- Theatrical release poster
- Directed by: B. S. Ranga
- Written by: Samudrala Sr. Kannadasan Murugadasa
- Screenplay by: B. S. Ranga
- Based on: Tenali Ramakrishna by Ch. Venkataramaiah
- Produced by: B. S. Ranga
- Starring: N. T. Rama Rao; Akkineni Nageswara Rao; V. Nagayya; Bhanumathi Ramakrishna; Jamuna;
- Cinematography: B. S. Ranga B. N. Haridas
- Edited by: P. G. Mohan
- Music by: Viswanathan–Ramamoorthy
- Production company: Vikram Productions
- Release date: 12 January 1956;
- Running time: 169 minutes
- Country: India
- Language: Telugu

= Tenali Ramakrishna (film) =

1956 film by B. S. Ranga

Tenali Ramakrishna is a 1956 Indian Telugu-language political drama film produced and directed by B. S. Ranga based on Ch. Venkataramaiah's stage play of the same name. Produced for the banner Vikram Productions, it stars N. T. Rama Rao, Akkineni Nageswara Rao, V. Nagayya, P. Bhanumathi, and Jamuna. Ranga handled the cinematography with his brother-in-law B. N. Haridas while P. G. Mohan edited the film. Viswanathan–Ramamoorthy composed the soundtrack and background score.

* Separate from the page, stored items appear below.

theorem takeReadiness_keeps {P : State → Prop} (C : Keeps [.cnd] P) {e_1 more_2 s_3} (hP3 : P s_3) : P (takeReadiness e_1 more_2 s_3) := by
  unfold takeReadiness
  extract_lets -merge -useContext -underBinder +onlyGivenNames r0 left1 rest2
  refine ite_keeps ?_ ?_
  · exact hP3
  · refine ite_keeps ?_ ?_
    · refine setNode_keeps (C.mono (by decide)) ?_
      refine C.upd_cnd (by decide) ?_
      exact hP3
    · refine setNode_keeps (C.mono (by decide)) ?_
      refine C.upd_cnd (by decide) ?_
      exact hP3

theorem recordGrant_keeps {P : State → Prop} (C : Keeps [.regs, .cnd] P) {g_1 s_2} (hP2 : P s_2) : P (recordGrant g_1 s_2) := by
  unfold recordGrant
  extract_lets -merge -useContext -underBinder +onlyGivenNames r0 s11 __src2 s23 cluster4 s35
  have h_s11 : P s11 := by
    unfold s11
    refine setNode_keeps (C.mono (by decide)) ?_
    exact hP2
  try clear_value s11
  have h_s23 : P s23 := by
    unfold s23
    refine C.upd_cnd (by decide) ?_
    exact h_s11
  try clear_value s23
  have h_s35 : P s35 := by
    unfold s35
    refine ite_keeps ?_ ?_
    · refine countSteward_keeps (C.mono (by decide)) ?_
      exact h_s23
    · exact h_s23
  try clear_value s35
  refine countDie_keeps (C.mono (by decide)) ?_
  exact h_s35

theorem completeItem_keeps {P : State → Prop} (C : Keeps [.cnd] P) {succ_1 s_2} (hP2 : P s_2) : P (completeItem succ_1 s_2) := by
  unfold completeItem
  extract_lets -merge -useContext -underBinder +onlyGivenNames flows0
  refine raiseFlags_keeps (C.mono (by decide)) ?_
  refine foldl_keeps (fun s1 x2 hS3 => ?_) _ _ ?_
  · refine enterItem_keeps (C.mono (by decide)) ?_
    exact hS3
  · exact hP2

theorem refuseGrants_keeps {P : State → Prop} (C : Keeps [.sent] P) {u_1 cls_2 s_3} (hP3 : P s_3) : P (refuseGrants u_1 cls_2 s_3) := by
  unfold refuseGrants
  refine foldl_keeps (fun s0 x1 hS2 => ?_) _ _ ?_
  · refine send_keeps (C.mono (by decide)) ?_
    exact hS2
  · exact hP3

theorem giveLease_keeps {P : State → Prop} (C : Keeps [.regs, .cnd] P) {u_1 cls_2 res_3 client_4 len_5 s_6} (hP6 : P s_6) : P (giveLease u_1 cls_2 res_3 client_4 len_5 s_6) := by
  unfold giveLease
  extract_lets -merge -useContext -underBinder +onlyGivenNames dom0 prio1 ctx2 __src3 s14
  have h_s14 : P s14 := by
    unfold s14
    refine C.upd_cnd (by decide) ?_
    exact hP6
  try clear_value s14
  refine showSegs_keeps (C.mono (by decide)) ?_
  refine showLeases_keeps (C.mono (by decide)) ?_
  exact h_s14

theorem setWait_keeps {P : State → Prop} (C : Keeps [.cnd] P) {u_1 w_2 s_3} (hP3 : P s_3) : P (setWait u_1 w_2 s_3) := by
  unfold setWait
  refine C.upd_cnd (by decide) ?_
  exact hP3

theorem serveWaiter_keeps {P : State → Prop} (C : Keeps [.regs, .cnd] P) {cls_1 s_2} (hP2 : P s_2) : P (serveWaiter cls_1 s_2) := by
  unfold serveWaiter
  split
  · refine giveLease_keeps (C.mono (by decide)) ?_
    refine setWait_keeps (C.mono (by decide)) ?_
    refine C.upd_cnd (by decide) ?_
    exact hP2
  · refine showSegs_keeps (C.mono (by decide)) ?_
    refine showLeases_keeps (C.mono (by decide)) ?_
    exact hP2

theorem freeLease_keeps {P : State → Prop} (C : Keeps [.regs, .cnd] P) {cls_1 res_2 s_3} (hP3 : P s_3) : P (freeLease cls_1 res_2 s_3) := by
  unfold freeLease
  refine serveWaiter_keeps (C.mono (by decide)) ?_
  refine C.upd_cnd (by decide) ?_
  exact hP3

theorem conductorFaulty_keeps {P : State → Prop} (C : Keeps [.pwr, .raise, .indlog, .regs, .frame, .num, .cnd, .wld, .restart, .log, .queue, .mem, .twin, .swap, .sec, .bus, .replay, .sent, .free] P) {s_1} (hP1 : P s_1) : P (conductorFaulty s_1) := by
  unfold conductorFaulty
  refine triggerRestart_keeps (C.mono (by decide)) ?_
  refine markDoubt_keeps (C.mono (by decide)) ?_
  refine revokeWhere_keeps (C.mono (by decide)) ?_
  exact hP1

theorem execPull_keeps {P : State → Prop} (C : Keeps [.regs, .cnd] P) {unit_1 s_2} (hP2 : P s_2) : Next P (execPull unit_1 s_2) := by
  unfold execPull
  refine next_keeps ?_
  refine fabric_keeps (C.mono (by decide)) ?_ ?_
  · exact hP2
  · intro s0 hS1
    refine ite_keeps ?_ ?_
    · exact hS1
    · refine showSched_keeps (C.mono (by decide)) ?_
      refine C.upd_cnd (by decide) ?_
      exact hS1

theorem execTaskBudgetExpiry_keeps {P : State → Prop} (C : Keeps [.indlog, .regs, .frame, .cnd, .safe, .log, .queue, .mem, .swp, .sec, .bus, .sent, .free] P) {unit_1 s_2} (hP2 : P s_2) : Next P (execTaskBudgetExpiry unit_1 s_2) := by
  unfold execTaskBudgetExpiry
  refine next_keeps ?_
  refine fabric_keeps (C.mono (by decide)) ?_ ?_
  · exact hP2
  · intro s0 hS1
    split
    · refine ite_keeps ?_ ?_
      · refine overrun_keeps (C.mono (by decide)) ?_
        exact hS1
      · exact hS1
    · refine ite_keeps ?_ ?_
      · refine overrun_keeps (C.mono (by decide)) ?_
        exact hS1
      · exact hS1

theorem execWaitTimeout_keeps {P : State → Prop} (C : Keeps [.indlog, .regs, .frame, .cnd, .safe, .log, .queue, .mem, .swp, .sec, .bus, .sent, .free] P) {unit_1 s_2} (hP2 : P s_2) : Next P (execWaitTimeout unit_1 s_2) := by
  unfold execWaitTimeout
  refine next_keeps ?_
  refine fabric_keeps (C.mono (by decide)) ?_ ?_
  · exact hP2
  · intro s0 hS1
    split
    · refine overrun_keeps (C.mono (by decide)) ?_
      refine C.upd_cnd (by decide) ?_
      exact hS1
    · exact hS1

theorem execLeaseRequest_keeps {P : State → Prop} (C : Keeps [.regs, .cnd, .sent] P) {unit_1 cls_2 client_3 len_4 s_5} (hP5 : P s_5) : Next P (execLeaseRequest unit_1 cls_2 client_3 len_4 s_5) := by
  unfold execLeaseRequest
  refine next_keeps ?_
  refine fabric_keeps (C.mono (by decide)) ?_ ?_
  · exact hP5
  · intro s00 hS1
    extract_lets -merge -useContext -underBinder +onlyGivenNames s2
    have h_s2 : P s2 := by
      unfold s2
      refine refuseGrants_keeps (C.mono (by decide)) ?_
      exact hS1
    try clear_value s2
    split
    · refine giveLease_keeps (C.mono (by decide)) ?_
      exact h_s2
    · extract_lets -merge -useContext -underBinder +onlyGivenNames __src3 s14
      have h_s14 : P s14 := by
        unfold s14
        refine setWait_keeps (C.mono (by decide)) ?_
        refine C.upd_cnd (by decide) ?_
        exact h_s2
      try clear_value s14
      refine ite_keeps ?_ ?_
      · refine bump_keeps (C.mono (by decide)) ?_
        exact h_s14
      · refine ite_keeps ?_ ?_
        · refine bump_keeps (C.mono (by decide)) ?_
          exact h_s14
        · exact h_s14

theorem execLeaseRelease_keeps {P : State → Prop} (C : Keeps [.regs, .cnd] P) {cls_1 res_2 s_3} (hP3 : P s_3) : Next P (execLeaseRelease cls_1 res_2 s_3) := by
  unfold execLeaseRelease
  refine next_keeps ?_
  refine fabric_keeps (C.mono (by decide)) ?_ ?_
  · exact hP3
  · intro s0 hS1
    refine ite_keeps ?_ ?_
    · refine freeLease_keeps (C.mono (by decide)) ?_
      exact hS1
    · exact hS1

theorem execLeaseRenew_keeps {P : State → Prop} (C : Keeps [.cnd] P) {cls_1 res_2 s_3} (hP3 : P s_3) : Next P (execLeaseRenew cls_1 res_2 s_3) := by
  unfold execLeaseRenew
  extract_lets -merge -useContext -underBinder +onlyGivenNames now0 renew1
  refine next_keeps ?_
  refine fabric_keeps (C.mono (by decide)) ?_ ?_
  · exact hP3
  · intro s2 hS3
    refine C.upd_cnd (by decide) ?_
    exact hS3

theorem execLeaseTermExpiry_keeps {P : State → Prop} (C : Keeps [.indlog, .regs, .frame, .cnd, .safe, .log, .queue, .mem, .swp, .sec, .bus, .sent, .free] P) {cls_1 res_2 s_3} (hP3 : P s_3) : Next P (execLeaseTermExpiry cls_1 res_2 s_3) := by
  unfold execLeaseTermExpiry
  refine next_keeps ?_
  refine fabric_keeps (C.mono (by decide)) ?_ ?_
  · exact hP3
  · intro s0 hS1
    split
    · extract_lets -merge -useContext -underBinder +onlyGivenNames node2
      refine overrun_keeps (C.mono (by decide)) ?_
      refine revokeOne_keeps (C.mono (by decide)) ?_
      exact hS1
    · exact hS1

theorem execLeaseRevokeConfirm_keeps {P : State → Prop} (C : Keeps [.regs, .mem] P) {cls_1 res_2 s_3} (hP3 : P s_3) : Next P (execLeaseRevokeConfirm cls_1 res_2 s_3) := by
  unfold execLeaseRevokeConfirm
  refine next_keeps ?_
  refine fabric_keeps (C.mono (by decide)) ?_ ?_
  · exact hP3
  · intro s0 hS1
    refine ite_keeps ?_ ?_
    · refine beginWipe_keeps (C.mono (by decide)) ?_
      exact hS1
    · exact hS1

theorem execEdgeAckTimeout_keeps {P : State → Prop} (C : Keeps [.pwr, .raise, .indlog, .regs, .frame, .num, .cnd, .wld, .restart, .log, .queue, .mem, .twin, .swap, .sec, .bus, .replay, .sent, .free] P) {s_1} (hP1 : P s_1) : Next P (execEdgeAckTimeout s_1) := by
  unfold execEdgeAckTimeout
  refine next_keeps ?_
  refine fabric_keeps (C.mono (by decide)) ?_ ?_
  · exact hP1
  · intro s0 hS1
    refine ite_keeps ?_ ?_
    · refine conductorFaulty_keeps (C.mono (by decide)) ?_
      exact hS1
    · exact hS1

theorem execFlowItemComplete_keeps {P : State → Prop} (C : Keeps [.indlog, .regs, .cnd, .log, .queue] P) {flow_1 seq_2 s_3} (hP3 : P s_3) : Next P (execFlowItemComplete flow_1 seq_2 s_3) := by
  unfold execFlowItemComplete
  extract_lets -merge -useContext -underBinder +onlyGivenNames mark0
  refine next_keeps ?_
  refine fabric_keeps (C.mono (by decide)) ?_ ?_
  · exact hP3
  · intro s1 hS2
    refine releaseItems_keeps (C.mono (by decide)) ?_
    refine C.upd_cnd (by decide) ?_
    exact hS2

theorem execItemTimeout_keeps {P : State → Prop} (C : Keeps [.indlog, .regs, .cnd, .log, .queue] P) {flow_1 seq_2 s_3} (hP3 : P s_3) : Next P (execItemTimeout flow_1 seq_2 s_3) := by
  unfold execItemTimeout
  extract_lets -merge -useContext -underBinder +onlyGivenNames mark0
  refine next_keeps ?_
  refine fabric_keeps (C.mono (by decide)) ?_ ?_
  · exact hP3
  · intro s1 hS2
    refine releaseItems_keeps (C.mono (by decide)) ?_
    refine C.upd_cnd (by decide) ?_
    exact hS2

theorem execRevokeLease_keeps {P : State → Prop} (C : Keeps [.indlog, .regs, .cnd, .log, .queue, .mem, .sec, .bus, .sent, .free] P) {cls_1 res_2 s_3} (hP3 : P s_3) : Next P (execRevokeLease cls_1 res_2 s_3) := by
  unfold execRevokeLease
  refine next_keeps ?_
  refine live_keeps (C.mono (by decide)) ?_ ?_
  · exact hP3
  · intro s0 hS1
    refine ite_keeps ?_ ?_
    · refine noteRevoked_keeps (C.mono (by decide)) ?_
      exact hS1
    · refine revokeWhere_keeps (C.mono (by decide)) ?_
      exact hS1

theorem execQuarantineUnit_keeps {P : State → Prop} (C : Keeps [.indlog, .regs, .frame, .cnd, .safe, .log, .queue, .mem, .swp, .sec, .bus, .sent, .free] P) {unit_1 s_2} (hP2 : P s_2) : Next P (execQuarantineUnit unit_1 s_2) := by
  unfold execQuarantineUnit
  refine next_keeps ?_
  refine live_keeps (C.mono (by decide)) ?_ ?_
  · exact hP2
  · intro s0 hS1
    refine ite_keeps ?_ ?_
    · refine showSched_keeps (C.mono (by decide)) ?_
      refine takeOut_keeps (C.mono (by decide)) ?_
      exact hS1
    · exact hS1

Written by Samudrala Sr., Kannadasan, and Murugadasa, Tenali Ramakrishna narrates the story of the 16th-century Telugu poet and scholar of the same name, and his life as a member of the court of the Vijayanagara Empire ruler Krishnadevaraya. Using his wits, Ramakrishna manages to save Krishnadevaraya from attacks on his empire by the Bahmani Sultanate. The rest of the film is about Ramakrishna's efforts to save Krishnadevaraya from the courtesan Krishnasani, a spy, and convince Mughal Emperor Babur against extending support to the Bahmani Sultanate in the war against the Vijayanagarans.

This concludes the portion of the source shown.